Friday, 6 June 2014

Subnautica Pre-Orders or Not?

It is now June 2014, and Subnautica has been in full-scale development for a few months. While much gameplay is still in the research and development stage, other components of this new game are starting to take on strong form. Subnautica has advanced far enough that Unknown Worlds can begin thinking about offering a product to potential paying customers. (Gasp!)

Subnautica at a very early development stage
There is a loose consensus on the team that we wish to release Subnautica in development form sometime in in the third quarter of 2014, which means a day in July, August, or September. We are fairly confident about doing this, having gained much experienced from Natural Selection 2's "Alpha" and "Beta" releases.
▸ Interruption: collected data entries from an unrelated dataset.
-- ==== Sys2Proof/Laws/Memory.lean ====
section
/-! SUPPORT. The frame buffers: a read after a write, and the canonical form that every write keeps. -/

namespace Sys2Proof.Machine

theorem Memory.get_filter_ne (m : Memory) (a b : Nat) (h : b ≠ a) :
    Memory.get (m.filter fun c => c.1 != a) b = Memory.get m b := by
  induction m with
  | nil => rfl
  | cons c m ih =>
    by_cases hc : c.1 = a
    · simp [hc, Memory.get, ih, Ne.symm h]
    · simp [hc, Memory.get, ih]

theorem Memory.get_filter_self (m : Memory) (a : Nat) : Memory.get (m.filter fun c => c.1 != a) a = 0 := by
  induction m with
  | nil => rfl
  | cons c m ih =>
    by_cases hc : c.1 = a
    · simpa [List.filter_cons, hc] using ih
    · simpa [List.filter_cons, hc, Memory.get] using ih

theorem Memory.get_insert (c : Host.Cell) (m : Memory) (h : ∀ d ∈ m, d.1 ≠ c.1) (b : Nat) :
    Memory.get (Memory.insert c m) b = if c.1 = b then c.2 else Memory.get m b := by
  induction m with
  | nil => rfl
  | cons d m ih =>
    have hd : d.1 ≠ c.1 := h d (by simp)
    have ih := ih fun e he => h e (by simp [he])
    unfold Memory.insert
    split
    · rfl
    · simp only [Memory.get, ih]
      by_cases hb : d.1 = b
      · have : c.1 ≠ b := fun hcb => hd (hb.trans hcb.symm)
        simp [hb, this]
      · simp [hb]

theorem Memory.not_mem_filter (m : Memory) (a : Nat) : ∀ d ∈ m.filter (fun c => c.1 != a), d.1 ≠ a := by
  intro d hd
  simpa using (List.mem_filter.mp hd).2

/-- A read after a write: the written byte at its offset, every other byte as before. It holds of every buffer. -/
theorem Memory.get_set (m : Memory) (a b : Nat) (v : Byte) :
    Memory.get (Memory.set m a v) b = if a = b then v else Memory.get m b := by
  unfold Memory.set
  by_cases hab : a = b
  · subst hab
    split
    · rename_i hv
      simp [hv, Memory.get_filter_self]
    · rw [Memory.get_insert _ _ (Memory.not_mem_filter m a)]
      simp
  · split
    · simp [Memory.get_filter_ne m a b (Ne.symm hab)]
    · rw [Memory.get_insert _ _ (Memory.not_mem_filter m a)]
      simp [hab, Memory.get_filter_ne m a b (Ne.symm hab)]

@[simp] theorem Memory.get_set_self (m : Memory) (a : Nat) (v : Byte) : Memory.get (Memory.set m a v) a = v := by
  simp [Memory.get_set]

/-- The canonical form as a fact about the whole list. -/
theorem Memory.canonical_iff (m : Memory) :
    Memory.canonical m = true ↔ (∀ c ∈ m, c.2 ≠ 0) ∧ m.Pairwise fun c d => c.1 < d.1 := by
  induction m with
  | nil => simp [Memory.canonical]
  | cons c m ih =>
    cases m with
    | nil => simp [Memory.canonical]
    | cons d m =>
      simp only [Memory.canonical, Bool.and_eq_true, ih, bne_iff_ne, decide_eq_true_eq]
      constructor
      · rintro ⟨⟨hc, hcd⟩, hm, hp⟩
        refine ⟨List.forall_mem_cons.mpr ⟨hc, hm⟩, ?_⟩
        refine List.pairwise_cons.mpr ⟨?_, hp⟩
        intro e he
        rcases List.mem_cons.mp he with rfl | he
        · exact hcd
        · exact lt_trans hcd ((List.pairwise_cons.mp hp).1 e he)
      · rintro ⟨hm, hp⟩
        have hp := List.pairwise_cons.mp hp
        exact ⟨⟨hm c (by simp), hp.1 d (by simp)⟩, fun e he => hm e (by simp [he]), hp.2⟩

theorem Memory.mem_insert (c d : Host.Cell) (m : Memory) : d ∈ Memory.insert c m ↔ d = c ∨ d ∈ m := by
  induction m with
  | nil => simp [Memory.insert]
  | cons e m ih =>
    unfold Memory.insert
    split
    · simp
    · simp [ih]
      tauto

theorem Memory.insert_pairwise (c : Host.Cell) (m : Memory) (h : m.Pairwise fun c d => c.1 < d.1)
    (hc : ∀ d ∈ m, d.1 ≠ c.1) : (Memory.insert c m).Pairwise fun c d => c.1 < d.1 := by
  induction m with
  | nil => simp [Memory.insert]
  | cons e m ih =>
    have he := List.pairwise_cons.mp h
    unfold Memory.insert
    split
    · rename_i hlt
      refine List.pairwise_cons.mpr ⟨?_, h⟩
      intro d hd
      rcases List.mem_cons.mp hd with rfl | hd
      · exact hlt
      · exact lt_trans hlt (he.1 d hd)
    · rename_i hlt
      refine List.pairwise_cons.mpr ⟨?_, ih he.2 fun d hd => hc d (by simp [hd])⟩
      intro d hd
      rcases (Memory.mem_insert c d m).mp hd with rfl | hd
      · exact lt_of_le_of_ne (not_lt.mp hlt) (hc e (by simp))
      · exact he.1 d hd

/-- Every write of a byte that the buffer has keeps its canonical form. -/
theorem Memory.set_wf (n : Nat) (m : Memory) (a : Nat) (v : Byte) (ha : a < n) (h : Memory.wf n m = true) :
    Memory.wf n (Memory.set m a v) = true := by
  simp only [Memory.wf, Bool.and_eq_true, Memory.canonical_iff, List.all_eq_true, decide_eq_true_eq] at h ⊢
  obtain ⟨⟨hz, hp⟩, hb⟩ := h
  have hp' : (m.filter fun c => c.1 != a).Pairwise fun c d => c.1 < d.1 := hp.filter _
  have hmem : ∀ d ∈ m.filter (fun c => c.1 != a), d ∈ m := fun d hd => (List.mem_filter.mp hd).1
  unfold Memory.set
  split
  · exact ⟨⟨fun c hc => hz c (hmem c hc), hp'⟩, fun c hc => hb c (hmem c hc)⟩
  · rename_i hv
    refine ⟨⟨?_, Memory.insert_pairwise _ _ hp' (Memory.not_mem_filter m a)⟩, ?_⟩
    · intro c hc
      rcases (Memory.mem_insert _ _ _).mp hc with rfl | hc
      · exact hv
      · exact hz c (hmem c hc)
    · intro c hc
      rcases (Memory.mem_insert _ _ _).mp hc with rfl | hc
      · exact ha
      · exact hb c (hmem c hc)

/-- The buffers of the reset state have the canonical form. -/
theorem State.reset_wf : Memory.wf 20 State.reset.fa = true ∧ Memory.wf 19 State.reset.fb = true := by decide

end Sys2Proof.Machine
end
But could we offer Subnautica for sale before this date? Charlie and I had an interesting discussion about this option today. Might Subnautica be made available for pre-order? After all, like every game developer, selling stuff is how Unknown Worlds wheels keep turning. Surely selling more stuff earlier is a win?

Look, don't touch.
Not exactly. Step back to the third quarter target: What do we want to release at that time? If we do it, Subnautica will be in a very early development state. Gameplay will be limited to some basic systems, the environment restricted to a subset of its envisioned glory. But at the core, Subnautica must be fun. If it is not fun, we must not release it.

If a customer purchases Subnautica later this year, on Steam Early Access or another platform, we want them to be thrilled by it, enjoy playing it, want to talk about it, be delighted by it. We then want to update and build upon the game regularly, consistently and inexorably until it is ready for release. What we are selling is therefore twofold: A great gameplay experience, and joyride of updates improving and growing the game all the time.

This is the guiding principle. Make customers happy, and everything else follows. Marketing, public-relations, trailers, reviews, they all become a side-show that could very well help, but are not the core of what it means to be a good game developer.

Spot the Jumper...
What does a customer get if they pre-order Subnautica now? Not much. They do not get a great gameplay experience, they do not get updates, they get a receipt. And a wait. Woo-hoo. That's not to say there would be no value in the wait for some. Occasionally, after releasing development news such as pre-Alpha screenshots, we have received comments like 'I am throwing my money at the screen and nothing is happening!'

Comments like this are humbling, exciting, and morale-boosting for us. By offering Subnautica for pre-order, we might well make a few very excited people happy by giving the opportunity to turn that comment into a purchase. But we would not be doing right by them: We would be selling a promise we have not yet fulfilled. Unknown Worlds would have their money, and they would have a confirmation email. That is not a fair exchange of value, and not an exchange that is likely to induce real happiness in a customer.

Submersible concepts
Sometimes, pre-orders offer more than just an outlet for excitement. For example, some projects cannot proceed without early development stage funding. Kickstarters and Natural Selection 2 are great examples of this. Anyone who pre-ordered Natural Selection 2 was not purchasing a receipt and a wait - They were purchasing the chance for a project they felt passionate about to happen at all. The same goes for countless other worthy crowd and pre-order funded games.

This is not the state Unknown Worlds finds itself in now. Natural Selection 2 was a very successful game. Enough people found challenge and joy in it to fund not just its own development, but Unknown Worlds' future projects, including Subnautica, for a reasonable (but not infinite!) amount of time. Anyone pre-ordering Subnautica would not be purchasing the chance for the project to happen. While we can't be sure we can develop the game fast enough for this to stay true, we think we can.

Instead of offering pre-orders, we are going to double down on making sure that later this year, anyone that purchases Subnautica is absolutely delighted with what they find beneath the waves.

1 comment:

  1. I'm really impressed at a developer who could have pre-orders, and hence money flowing in now, but is far sighted enough to see that that may not necessarily be the best thing long term or doing right by the fans and potential customers.

    To be honest, I find a lot of me-tooism and half assery going on with Kickstarter, Early Access, 1 year out pre-orders etc these days and I'm really burned out on it. While I get that in some cases the developers literally need to do these things, there are other cases where it's being done 'because they can' and in some cases there's really no one looking out for the best interest of the customers and/or investors.

    It's refreshing and heartening to see comments like this, even though the cynic in me feels like it's the minority view point these days.